Trick points while configuring LDAP in SUP
After i struggle all one day for configuration ldap to sybase unwired platform, here are few things what i have noticed about ldap structure and want to share my expreince.
If you have configured LDAP to any platform before you may realize the LDAP structure a little. In various companies we may face different LDAP structures. Therefore, before start to configuring we must know some fundemantals of LDAP attributes such as objectClass,groupType,objectCategory… etc.
In this tutorial i will not explain how to configure LDAP, i will just give a few tips on retriving LDAP roles and assigning to SUP Roles.
Below picture shows successfuly retrieved roles.
Lets see roles in LDAP
Main idea what i want to explain lie here. In SUP, number 1 and 2 seem as a role but they have different properties and the point that we should be careful is which one should assign.
Lets investigate number 1 :
The OU role includes CN’s. Those CN’s can be a user or a group. In above picture we see there are four as a group and there is one as user. I am using Apache Directory Studio just be able to see LDAP structure and attributes. One benefit of this studio it shows if CN is a group or user as icon on left. But we should be aware of their properties as well. For CN as a group has a property objectClass:group so you can notice difference. For CN as a user may have property objectClass:contact, objectClass:user, objectClass:person.
If your user is inside OU group and if you assing that group in SUP then you will fail in authentication.

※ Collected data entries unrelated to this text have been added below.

/-- A zone arm request keeps the laws of the offsets (R20). -/
theorem armZone_offsetLaws {f : Int} {x : Second} {sched : Schedule} {k : ZoneNo} {b : Second} {z : Int} {o : SourceNo}
    (h : OffsetLaws sched) (he : EntryLaws x sched.entries) : OffsetLaws (armZone f x sched k b z o).sched := by
  unfold armZone
  split
  · exact h
  · rename_i hl
    obtain ⟨_, ha⟩ := not_tooLate he.order (by simpa using hl)
    split
    · rename_i e hf
      split
      · exact h
      · split
        · exact h
        · split
          · exact h
          · rename_i hz
            obtain ⟨hr, hd, hm, hn⟩ := zoneChecks_none hz
            have hmem := List.mem_of_find?_eq_some hf
            have hpc := List.find?_some hf
            simp only [Bool.and_eq_true, beq_iff_eq] at hpc
            obtain ⟨⟨hp, hs⟩, hb⟩ := hpc
            have hcut := ofScale_cut he.order (.zone k) b
            have hat := atPart_of_mem he.order hmem
            rw [hs, hb] at hat
            rw [hat] at hcut
            have hsc := (offsetLaws_iff.mp h) (.zone k)
            rw [hcut] at hsc
            have hU : ScaleLaws _ (.zone k) (upperPart (.zone k) b sched.entries) := hsc.2.right.tail
            rw [priorAt_eq] at hm
            unfold rewritePending
            refine offsetLaws_withEntries h (fun sc' hne => ?_) ?_
            · rw [ofScale_map (fun e => by split <;> rfl)]
              have : ∀ g ∈ ofScale sc' sched.entries, (if (g.pending && g.scale == .zone k && g.boundary == b) = true
                  then { g with new := z, origin := o } else g) = g := by
                intro g hm
                have : g.scale ≠ .zone k := by rw [(mem_ofScale.mp hm).2]; exact hne.symm
                simp [this]
              exact (List.map_congr_left this).trans (List.map_id _)
            · rw [ofScale_map (fun e => by split <;> rfl), hcut, List.map_append, List.map_append]
              have h1 : ∀ g ∈ lowerPart (.zone k) b sched.entries,
                  (if (g.pending && g.scale == .zone k && g.boundary == b) = true
                  then { g with new := z, origin := o } else g) = g := by
                intro g hm
                have : g.boundary ≠ b := fun hc => by
                  have := (mem_lowerPart.mp hm).2.2; rw [hc] at this; omega
                simp [this]
              have h2 : ∀ g ∈ upperPart (.zone k) b sched.entries,
                  (if (g.pending && g.scale == .zone k && g.boundary == b) = true
                  then { g with new := z, origin := o } else g) = g := by
                intro g hm
                have : g.boundary ≠ b := fun hc => by
                  have := (mem_upperPart.mp hm).2.2; rw [hc] at this; omega
                simp [this]
              rw [List.map_congr_left h1, List.map_id', List.map_congr_left h2, List.map_id']
              simp only [List.map_cons, List.map_nil, hp, hs, hb, beq_self_eq_true, Bool.and_self, if_true,
                List.cons_append, List.nil_append]
              refine hsc.2.left.putZone hU rfl (kindFits_zone (e := e) hs (hsc.2.fits e (by simp))) hp (upper_pending ha) hr hm hn
                (fun g hg => ?_) fun g hg => ?_
              · rw [mem_lowerPart] at hg
                show _ ≤ (b.toNat : Int)
                refine abs_below (hd g ?_) (by omega)
                have : g.boundary ≠ b := fun hc => by rw [hc] at hg; omega
                simp [otherZone, hg, this]
              · rw [mem_upperPart] at hg
                show (b.toNat : Int) + _ ≤ _
                refine abs_above (hd g ?_) (by omega)
                have : g.boundary ≠ b := fun hc => by rw [hc] at hg; omega
                simp [otherZone, hg, this]
    · rename_i hpn
      split
      · exact h
      · split
        · exact h
        · rename_i hz
          obtain ⟨hr, hd, hm, hn⟩ := zoneChecks_none hz
          obtain ⟨hde, _, hsub, _⟩ := discard_laws he
          have hdo := discard_offsetLaws h
          obtain ⟨hprior, hupper⟩ := discard_at he ha (.zone k)
          rw [← hprior, priorAt_eq] at hm
          rw [← hupper] at hn
          show OffsetLaws ((discardIfFull sched).1.withEntries (.zone k) (insertEntry
            { newEntry b (.zone k) .zoneShift z o false with state := entryStateFor f x b }
              (discardIfFull sched).1.entries))
          generalize hw : ({ newEntry b (.zone k) .zoneShift z o false with state := entryStateFor f x b } : Entry) = w
          have hws : w.scale = .zone k := by rw [← hw]; rfl
          have hwb : w.boundary = b := by rw [← hw]; rfl
          have hwk : w.kind = .zoneShift := by rw [← hw]; rfl
          have hwn : w.new = z := by rw [← hw]; rfl
          have hwp : w.pending = true := by
            rw [← hw]; unfold entryStateFor Entry.pending; split <;> rfl
          have haD : ∀ e ∈ (discardIfFull sched).1.entries, e.isApplied = true → e.boundary.toNat < b.toNat :=
            fun e hm => ha e (hsub.subset hm)
          have hne : ∀ e ∈ (discardIfFull sched).1.entries, e.scale = .zone k → e.boundary ≠ b := by
            intro e hm hs hb
            cases hae : e.isApplied
            · exact pendingAt_none hpn e (hsub.subset hm) (by rw [pending_eq_not_isApplied, hae]; rfl) ⟨hb, hs⟩
            · have := haD e hm hae; rw [hb] at this; omega
          have hfree : ∀ e ∈ (discardIfFull sched).1.entries, ¬ (w.boundary = e.boundary ∧ w.scale = e.scale) := by
            intro e hm hk
            exact hne e hm (hk.2.symm.trans hws) (hk.1.symm.trans hwb)
          have hins := ofScale_insertEntry hde.order hfree
          rw [hws, hwb] at hins
          have hcut := ofScale_cut hde.order (.zone k) b
          have hat : atPart (.zone k) b (discardIfFull sched).1.entries = [] := by
            rw [List.eq_nil_iff_forall_not_mem]
            intro e hm
            rw [mem_atPart] at hm
            exact hne e hm.1 hm.2.1 hm.2.2
          rw [hat, List.nil_append] at hcut
          have hsc := (offsetLaws_iff.mp hdo) (.zone k)
          rw [hcut] at hsc
          have hother : ∀ e ∈ (discardIfFull sched).1.entries, e.scale = .zone k → e ∈ otherZone sched k b := by
            intro e hm hs
            have := hne e hm hs
            simp [otherZone, hsub.subset hm, hs, this]
          refine offsetLaws_withEntries hdo (fun sc' hsc' => ofScale_insertEntry_other (by rw [hws]; exact hsc') _) ?_
          rw [hins]
          refine hsc.2.left.putZone hsc.2.right hws hwk hwp (upper_pending haD) (by rw [hwn]; exact hr)
            (by rw [hwn]; exact hm) (by rw [hwn]; exact hn) (fun g hg => ?_) fun g hg => ?_
          · rw [mem_lowerPart] at hg
            rw [hwb]
            exact abs_below (hd g (hother g hg.1 hg.2.1)) (by omega)
          · rw [mem_upperPart] at hg
            rw [hwb]
            exact abs_above (hd g (hother g hg.1 hg.2.1)) (by omega)

/-- A zone withdrawal keeps the laws of the offsets (R23). -/
theorem withdrawZone_offsetLaws {x : Second} {sched : Schedule} {k : ZoneNo} {b : Second} (h : OffsetLaws sched)
    (he : EntryLaws x sched.entries) : OffsetLaws (withdrawZone sched k b).sched := by
  unfold withdrawZone
  split
  · exact h
  · rename_i e hf
    split
    · exact h
    · rename_i happ
      split
      · exact h
      · dsimp only
        split
        · exact h
        · rename_i h1
          split
          · exact h
          · rename_i h2
            rw [← upperPart_head] at h1 h2
            have hmem := List.mem_of_find?_eq_some hf
            have hpc := List.find?_some hf
            simp only [Bool.and_eq_true, beq_iff_eq] at hpc
            obtain ⟨hs, hb⟩ := hpc
            have hcut := ofScale_cut he.order (.zone k) b
            have hat := atPart_of_mem he.order hmem
            rw [hs, hb] at hat
            rw [hat] at hcut
            have hsc := (offsetLaws_iff.mp h) (.zone k)
            rw [hcut] at hsc
            have hR := hsc.2.right
            have hprior : e.prior = endOffset (sched.base.offset (.zone k)) (lowerPart (.zone k) b sched.entries) :=
              hR.chain.1
            have hU : ScaleLaws _ (.zone k) (upperPart (.zone k) b sched.entries) := hR.tail
            have hpend : ∀ g ∈ upperPart (.zone k) b sched.entries, g.pending = true := by
              intro g hg
              have hafirst := appliedFirst_ofScale he.appliedFirst (.zone k)
              rw [hcut] at hafirst
              have := (List.pairwise_append.mp hafirst).2.1
              rw [List.cons_append, List.pairwise_cons] at this
              rw [pending_eq_not_isApplied]
              cases hga : g.isApplied
              · rfl
              · have := this.1 g (by simpa using hg) hga
                simp [Entry.isApplied] at this
                exact absurd this happ
            have hnext : NextFits (endOffset (sched.base.offset (.zone k)) (lowerPart (.zone k) b sched.entries))
                (upperPart (.zone k) b sched.entries) := by
              intro g hg
              rw [hg] at h1 h2
              rw [← hprior]
              simp at h1 h2
              exact ⟨h1, h2⟩
            have hL := hsc.2.left
            refine offsetLaws_withEntries h (fun sc' hne => ?_) ?_
            · rw [ofScale_filter, List.filter_eq_self]
              intro g hg
              have : g.scale ≠ .zone k := by rw [(mem_ofScale.mp hg).2]; exact hne.symm
              simp [this]
            · rw [ofScale_filter, hcut, List.filter_append, List.filter_append]
              have e1 : (lowerPart (.zone k) b sched.entries).filter
                  (fun g => !(g.scale == .zone k && g.boundary == b)) = lowerPart (.zone k) b sched.entries := by
                rw [List.filter_eq_self]
                intro g hg
                have : g.boundary ≠ b := fun hc => by
                  have := (mem_lowerPart.mp hg).2.2; rw [hc] at this; omega
                simp [this]
              have e2 : (upperPart (.zone k) b sched.entries).filter
                  (fun g => !(g.scale == .zone k && g.boundary == b)) = upperPart (.zone k) b sched.entries := by
                rw [List.filter_eq_self]
                intro g hg
                have : g.boundary ≠ b := fun hc => by
                  have := (mem_upperPart.mp hg).2.2; rw [hc] at this; omega
                simp [this]
              have e3 : [e].filter (fun g => !(g.scale == .zone k && g.boundary == b)) = [] := by simp [hs, hb]
              rw [e1, e2, e3, List.nil_append, reprior_chained _ hL.chain hL.scale]
              refine hL.append (hU.zoneTail hpend hnext) fun hne g hg g' hg' => ?_
              obtain ⟨u, hu, hub⟩ := reprior_boundary hg'
              rw [← hub]
              have := (List.pairwise_append.mp (hsc.2.spaced hne)).2.2 g hg u (by simp [hu])
              exact this

/-- Every judged request keeps the laws of the offsets. -/
theorem judgeRequest_offsetLaws {s : State} {r : Request} {v : Verdict} (h : OffsetLaws s.list.sched)
    (he : EntryLaws s.list.listSecond s.list.sched.entries) (hv : judgeRequest s r = some v) : OffsetLaws v.sched := by
  cases r <;> simp only [judgeRequest, Option.some.injEq, reduceCtorEq] at hv <;> subst hv
  · exact armCivil_offsetLaws h he
  · exact armZone_offsetLaws h he
  · exact replaceCivil_offsetLaws h he
  · exact withdrawCivil_offsetLaws h he
  · exact withdrawZone_offsetLaws h he

/-- An empty list has the laws when its base offsets are in range. -/
theorem offsetLaws_nil {b : BaseRecord} (h : ∀ sc, OffsetInRange sc (b.offset sc)) :
    OffsetLaws { entries := [], base := b } := by
  rw [offsetLaws_iff]
  exact fun sc => ⟨h sc, ⟨by simp [ofScale], trivial, by simp [ofScale], by simp [ofScale], by simp [ofScale],
    fun _ => .nil⟩⟩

This is the tricky part. Because , it doesn’t include “member” attribute.
Lets investigate number 2 role attributes :
CN group has a “member ” attribute. The member attributes includes LDAP users. On SUP side, once you assigned a role it checks member attribute whether it has your user or not. If yes then you will be authenticate successfuly.
Finally , OU groups doesn’t include member attribute since SUP check the member attribute while authentication. Your assignable role must be CN as a group ones.
I hope this post will be helpful to you.